(WORK TO COMPLETE) Across the listing below, state how many lines hold the string "gives"; write nothing but that number.

(INPUT DATA)
-- ==== Sys2Proof/Syntax.lean ====
section
/-! DEFINITION. The syntax of the machine's steps: one constructor of `Instr` per row of the opcode
table. Rows with an encoding are the Imaixa instructions (R39–R52); the other rows are the device's
own events and host operations, whose operands name the object they act on. -/

namespace Sys2Proof

/-- The guard of an SR, SB or V-class instruction: P(p) XOR pn (R43, R45). -/
structure Guard where
  p : BitVec 4
  pn : Bool
  deriving DecidableEq, Repr, Inhabited

/-- The three streams of a job (R11). -/
inductive Strm where
  | l | c | s
  deriving DecidableEq, Repr, Inhabited

/-- One stream of one residency slot of one core. -/
structure Hart where
  core : Nat
  slot : Nat
  strm : Strm
  deriving DecidableEq, Repr, Inhabited

/-- The acquire bit and scope of an SA instruction (R43, R92); codes 8–15 are reserved. -/
structure ScopeAcq where
  scope : BitVec 4
  acq : Bool
  deriving DecidableEq, Repr, Inhabited

/-- Lane modes of a row or queue source (R46, R285). -/
inductive Lane where
  | straight | first | reversed
  deriving DecidableEq, Repr, Inhabited

/-- A V-class operand descriptor (R46). -/
inductive Desc where
  | row (index : BitVec 10) (stride : BitVec 4) (rot neg : Bool) (lane : Lane)
  | queue (q : BitVec 3) (neg : Bool) (lane : Lane)
  | scalar (r : Reg) (neg : Bool)
  | imm (v : BitVec 14)
  | none
  deriving DecidableEq, Repr, Inhabited

/-- The fields of a V-class instruction beside its opcode (R45). -/
structure VOp where
  fmt : BitVec 4
  k : BitVec 3
  g : Guard
  fn : BitVec 4
  rnd : BitVec 3
  sat : Bool
  ftz : Bool
  D : Desc
  A : Desc
  B : Desc
  n : BitVec 4
  deriving DecidableEq, Repr, Inhabited

/-- Parcel 0 of an M-class instruction other than LOOP, beside its opcode (R50). -/
structure MHead where
  fmt : BitVec 4
  td : Reg
  ta : Reg
  tb : Reg
  prio : BitVec 2
  det : Bool
  deriving DecidableEq, Repr, Inhabited

/-- The engine word of opcodes 0x10–0x1D and 0x28–0x31 (R200). -/
structure EngOp where
  h : MHead
  ra : Reg
  rb : Reg
  rc : Reg
  rd : Reg
  re : Reg
  rw : Reg
  ln : BitVec 12
  ln2 : BitVec 12
  cnt : BitVec 7
  op : BitVec 4
  lvl : BitVec 3
  deriving DecidableEq, Repr, Inhabited

/-- The engine word of opcodes 0x01–0x08 and 0x20–0x22 (R313). -/
structure MatOp where
  h : MHead
  la : BitVec 12
  lb : BitVec 12
  acc : BitVec 3
  sa : BitVec 12
  sb : BitVec 12
  m : BitVec 7
  n : BitVec 7
  kb : BitVec 8
  lc : BitVec 12
  rnd : BitVec 3
  sat : Bool
  norm : Bool
  side : Bool
  causal : Bool
  scsrc : Bool
  prior : Bool
  srcfmt : BitVec 4
  ra : Reg
  rb : Reg
  rc : Reg
  rd : Reg
  deriving DecidableEq, Repr, Inhabited

/-- A rotating value of LOOP: base row and ring length − 1; all zero is unused (R76). -/
structure RotField where
  base : BitVec 10
  len : BitVec 4
  deriving DecidableEq, Repr, Inhabited

/-- The LOOP word (R76). -/
structure LoopOp where
  st : BitVec 3
  trip : Reg
  sp : BitVec 4
  body : BitVec 16
  rot0 : RotField
  rot1 : RotField
  rot2 : RotField
  rot3 : RotField
  rot4 : RotField
  rot5 : RotField
  rot6 : RotField
  rot7 : RotField
  deriving DecidableEq, Repr, Inhabited
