-- ==== Sys2Proof/Decode.lean ====
section
/-! DEFINITION. The decoder and the encoder of the Imaixa instruction words (R39–R52). A word is
decoded in two moves: the fields are cut out at the positions of its layout and a candidate
instruction is named by its class, major opcode and function code; the candidate stands only where it
passes `Instr.wf` and its own encoding gives the word back, which is how a non-zero bit in a field
that must be zero is found (R41). -/

namespace Sys2Proof

/-! ### Fields -/

/-- Bits [lo+len−1:lo] of a parcel, as a number. -/
def fld (w lo len : Nat) : Nat := w / 2 ^ lo % 2 ^ len

/-- Bits [lo+n−1:lo] of a parcel. -/
def bitsAt (n : Nat) (w lo : Nat) : BitVec n := BitVec.ofNat n (w / 2 ^ lo)

/-- Bit lo of a parcel. -/
def flag (w lo : Nat) : Bool := w / 2 ^ lo % 2 == 1

/-- Why a word is no instruction; every one of these is ILLEGAL (R41). -/
inductive DecodeError where
  /-- fewer parcels than the class of parcel 0 needs -/
  | short
  /-- class 11 -/
  | reservedClass
  /-- a major opcode or function code that R44, R49, R52 do not list -/
  | reservedCode
  /-- a reserved value, a non-zero must-be-zero field or an operand kind not accepted -/
  | reservedField
  deriving DecidableEq, Repr

/-- Parcels of an instruction whose parcel 0 is `w` (R39); 0 for the reserved class. -/
def parcelCount (w : Nat) : Nat :=
  match w % 4 with
  | 0 => 1
  | 1 => 3
  | 2 => 6
  | _ => 0

/-! ### S-class layouts (R43) -/

/-- The six S-class layouts. SA is SR with the scope in p and the acquire bit in pn. -/
inductive SWord where
  | sr (op : Nat) (fn : Nat) (g : Guard) (d a b : Reg)
  | si (op : Nat) (d a : Reg) (i : BitVec 13)
  | su (op : Nat) (d : Reg) (i : BitVec 18)
  | sb (op : Nat) (g : Guard) (ht : Bool) (o : BitVec 17)
  | sx (op : Nat) (d a : Reg) (c : BitVec 12)
  deriving DecidableEq, Repr

def SWord.pack : SWord → Nat
  | .sr op fn g d a b =>
      op * 2 ^ 2 + d.toNat * 2 ^ 9 + a.toNat * 2 ^ 14 + b.toNat * 2 ^ 19 + g.p.toNat * 2 ^ 24
        + g.pn.toNat * 2 ^ 28 + fn * 2 ^ 29
  | .si op d a i => op * 2 ^ 2 + d.toNat * 2 ^ 9 + a.toNat * 2 ^ 14 + i.toNat * 2 ^ 19
  | .su op d i => op * 2 ^ 2 + d.toNat * 2 ^ 9 + i.toNat * 2 ^ 14
  | .sb op g ht o =>
      op * 2 ^ 2 + g.p.toNat * 2 ^ 9 + g.pn.toNat * 2 ^ 13 + ht.toNat * 2 ^ 14 + o.toNat * 2 ^ 15
  | .sx op d a c => op * 2 ^ 2 + d.toNat * 2 ^ 9 + a.toNat * 2 ^ 14 + c.toNat * 2 ^ 19

/-- A 3-bit or 4-bit number in a 5-bit register field, whose upper bits must be zero. -/
def wide {n : Nat} (x : BitVec n) : Reg := x.setWidth 5

/-- No guard: p = 0, pn = 0. -/
def Guard.zero : Guard := ⟨0, false⟩

/-- The scope and acquire bit of an SA word, in the places of p and pn. -/
def ScopeAcq.guard (q : ScopeAcq) : Guard := ⟨q.scope, q.acq⟩

/-- The scope and acquire bit read from the places of p and pn. -/
def Guard.scopeAcq (g : Guard) : ScopeAcq := ⟨g.p, g.pn⟩
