-- ==== Sys2Proof/Machine/State.lean ====
section
/-! DEFINITION. The state of the machine, as plain data: everything the specification gives the device,
and the state after a device reset (R490). -/

namespace Sys2Proof.Machine

/-! ### Traps -/

/-- The causes of traps and fault records (R426). -/
inductive Cause where
  | illegal | format | bankGroup | bankConflict | overlap | fwdWait | tokStale | xlate | perm | align
  | sealedRange | recipe | version | async | poison | preempt | swTrap | brk | priv | queue | launch
  | accOwn | rows | link | thermal
  deriving DecidableEq, Repr, Inhabited

/-- The trap CSRs of one stream (R87, R425): TRCAUSE, TRPC, TRWORD0–5, TRADDR, TRTOKEN, TRVEC. -/
structure TrapRegs where
  cause : Word
  pc : Word
  words : Vector Word 6
  addr : Word
  token : Word
  vec : Word
  deriving DecidableEq, Repr, Inhabited

/-! ### One stream -/

/-- An active LOOP (R77, R78): its latched values and the kernel iteration `j`. -/
structure LoopState where
  start : Word
  stop : Word
  stages : Nat
  sp : Nat
  rots : List RotField
  trips : Nat
  j : Nat
  /-- issued while the trap handler was active (R429) -/
  inHandler : Bool
  deriving DecidableEq, Repr, Inhabited

/-- The kinds of rendezvous (R81); RGN carries its region number. -/
inductive Rendezvous where
  | rdv | yield (g : Guard) | rgn (region : BitVec 18) | ended
  deriving DecidableEq, Repr, Inhabited

/-- What a blocked instruction waits for, as WAITTMO (R28, R182, R186) and STALL (R473) see it. -/
inductive WaitKind where
  /-- a queue wait with this QCODE (R142) -/
  | queue (code : Nat)
  /-- a queue wait on several queues: the QCODE of the lowest, and those of the others -/
  | queues (code : Nat) (also : List Nat)
  /-- the same as `queue`, where the queue has changed since the instruction last tried -/
  | retry (code : Nat)
  /-- WAITA, SWWAIT or a barrier wait: on expiry the register receives the value -/
  | value (d : Reg) (last : Word) (object : Nat)
  /-- a wait that WAITTMO does not limit; the STALL wait object, where R473 names one -/
  | other (object : Option Nat)
  /-- an access, or the fetch of the instruction, waits for the host's answer for a page (R395, R473) -/
  | host (page : Nat)
  | fetch (page : Nat)
  deriving DecidableEq, Repr, Inhabited

/-- A blocked instruction: the core cycle at which it first blocked, and on what. -/
structure Wait where
  since : Nat
  kind : WaitKind
  deriving DecidableEq, Repr, Inhabited

/-- What a stream latches at a region head (R80, R435, R465, R477). -/
structure RegionHead where
  pc : Word
  loops : List LoopState
  preds : BitVec 16
  pos : Nat
  releases : Nat
  written : Tab Nat
  deriving DecidableEq, Repr, Inhabited

/-- One stream of a resident or saved job (R11, R13). -/
structure Stream where
  pc : Word
  regs : Vector Word 32
  preds : BitVec 16
  /-- active LOOPs, innermost first (R76–R80) -/
  loops : List LoopState
  trap : TrapRegs
  /-- R427 -/
  returnPoint : Word
  /-- the rendezvous at which the stream stands, if any (R81) -/
  stand : Option Rendezvous
  wait : Option Wait
  /-- the core cycle at which its wait became one on a flag (R475) -/
  flagSince : Nat
  /-- the phase of the arrival of a BAR arrive-and-wait that still waits (R186) -/
  arrived : Option (BitVec 32)
  head : RegionHead
  /-- instructions issued since job start (R465) -/
  pos : Nat
  /-- counted releases since job start, and the lines written since the last one, as
  IPA line and physical line; kept while the chalk line compares the partition (R477) -/
  releases : Nat
  written : Tab Nat
  /-- DBG step: the stream may issue one instruction while its partition is stopped (R466) -/
  stepping : Bool
  /-- the ARM at which the stream stands has made its checks and its release, and has not armed yet (R344) -/
  arming : Bool
  deriving DecidableEq, Repr, Inhabited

(COMPLETED EXERCISE) 2